DeepSpeed [BUG] Grad_norm is nan and Loss is 0

Describe the bug when train llama-vid (stage2, full-finetuning LLaMA) using deepspeed==0.14.0, and transformers trainer, grad_norm will be nan (or 1.414, with smaller lr, pink line) and loss will be 0 after few steps. Same issue as described in #5242, but with AMD GPU. I follow #5242, deepspeed==0.12.3 can work normally. However, both versions of ds do not significantly speed up training when using multiple nodes.
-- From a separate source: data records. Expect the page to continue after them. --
/-- Save a context: its state, streams, rings, leased banks, region and grist words; its leases are released (R345).
A correctable word found on the way is corrected and counted; an uncorrectable one is poisoned, counted, and posted as a
KIND 2 fault record (R74, R79). The Bool says that an uncorrectable word was met. -/
def State.saveCtx (s : State) (n h : Nat) (kiln : Bool) : State × Bool :=
  let c := s.core n
  let x := c.ctx h
  let mask := c.banksOf h
  let base := spBase n
  let mine (a : Nat) : Bool := decide (base ≤ a) && inBanks mask (a - base)
  let hurt := s.flaws.filter fun e => mine e.1
  let bad := (hurt.filter fun e => errClass e.2 == 2).map (·.1)
  let s := (hurt.filter fun e => errClass e.2 == 1).foldl (fun s e => (s.readWord e.1 x.lastTag).1) s
  let s := bad.foldl (fun s w => ((s.foundBad w x.lastTag).report .eccUncorrectable n h x.lastTag).postBadWord n h 0 none) s
  let v : Saved :=
    { part := x.part, client := x.client, core := n, ctx := h,
      st := { x with preempt := false },
      streams := (c.streams.filter fun e => e.2.ctx == h).map fun e => (e.1, e.2.park),
      rings := c.rings.filter fun e => e.2.ctx == h,
      bytes := (s.mem.filter fun e => mine e.1).map fun e => (e.1 - base, e.2),
      poison := (s.poison.filter mine).map (· - base),
      recipe := c.recipe.filter fun e => decide (x.base ≤ e.1) && decide (e.1 < x.base + x.count),
      prog := c.prog.filter fun e => decide (x.progBase ≤ e.1) && decide (e.1 < x.progBase + x.progWords),
      carry := if c.exec_ == some h then c.carry else [], kiln := kiln }
  let s := { s with saved := s.saved ++ [v] }
  (s.modCore n fun c =>
    ({ c with streams := c.streams.filter fun e => e.2.ctx != h,
              rings := c.rings.filter fun e => e.2.ctx != h,
              tlb := c.tlb.filter fun e => e.ctx != h }.setCtx h {}).letGo h, !bad.isEmpty)

/-- The saved context of a core and context number for a client. -/
def State.savedOf (s : State) (n h p c : Nat) : Option Saved :=
  s.saved.find? fun v => v.core == n && v.ctx == h && v.part == p && v.client == c

/-- Remove a saved context. -/
def State.dropSaved (s : State) (n h p c : Nat) : State :=
  { s with saved := s.saved.filter fun v => !(v.core == n && v.ctx == h && v.part == p && v.client == c) }

/-- A recorded resume request takes effect when the context resumes (R281). -/
def resumeFault (y : Stream) : Stream :=
  match y.fault with
  | some f =>
    match f.resume with
    | some true => { y with phase := .running, fault := none }
    | _ => y
  | none => y

/-- A saved context whose verdict was formed meanwhile takes it as it resumes (R193). -/
def State.takeVerdict (s : State) (n h : Nat) : State :=
  let x := s.ctx n h
  match x.cmd with
  | some k =>
    match k.phase, k.verdict with
    | .held, some .ok => s.setCtx n h { x with state := .running, cmd := some { k with phase := .last } }
    | .held, some st => s.failCommand n h st
    | _, _ => s
  | none => s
grad_norm, circle means NAN:

Step	Stage2_1node_ds0.14.0
37	1.6166185140609741
38	1.5178347826004028
39	NaN
40	1.434411883354187
41	NaN
42	NaN

Step	Stage2_4node_ds0.14.0
0	23068.85156
1	24.89443588256836
2	22.727699279785156
3	23.45322036743164
4	NaN
5	NaN

Step	Stage2_1node_ds0.14.0_smaller_lr
113	1.500418203016511
114	1.0031307797956182
115	1.4142135623730951
116	1.4142135623730951
117	1.4142135623730951
118	1.4142135623730951

loss:

training speed:

# one node, ds 0.14.0
[default0]:  0%|          | 11/5964 [05:15<46:24:59, 28.07s/it]
[default0]:  0%|          | 12/5964 [05:40<45:14:48, 27.37s/it]
[default0]:  0%|          | 13/5964 [06:05<43:52:20, 26.54s/it]
[default0]:  0%|          | 14/5964 [06:50<53:08:24, 32.15s/it]
[default0]:  0%|          | 15/5964 [07:16<50:11:33, 30.37s/it]

# four nodes, ds 0.14.0
[default0]:  0%|          | 11/5964 [04:11<36:46:44, 22.24s/it]
[default0]:  0%|          | 12/5964 [04:32<36:07:52, 21.85s/it]
[default0]:  0%|          | 13/5964 [04:49<33:38:57, 20.36s/it]
[default0]:  0%|          | 14/5964 [05:20<38:58:16, 23.58s/it]
[default0]:  0%|          | 15/5964 [05:44<39:29:56, 23.90s/it]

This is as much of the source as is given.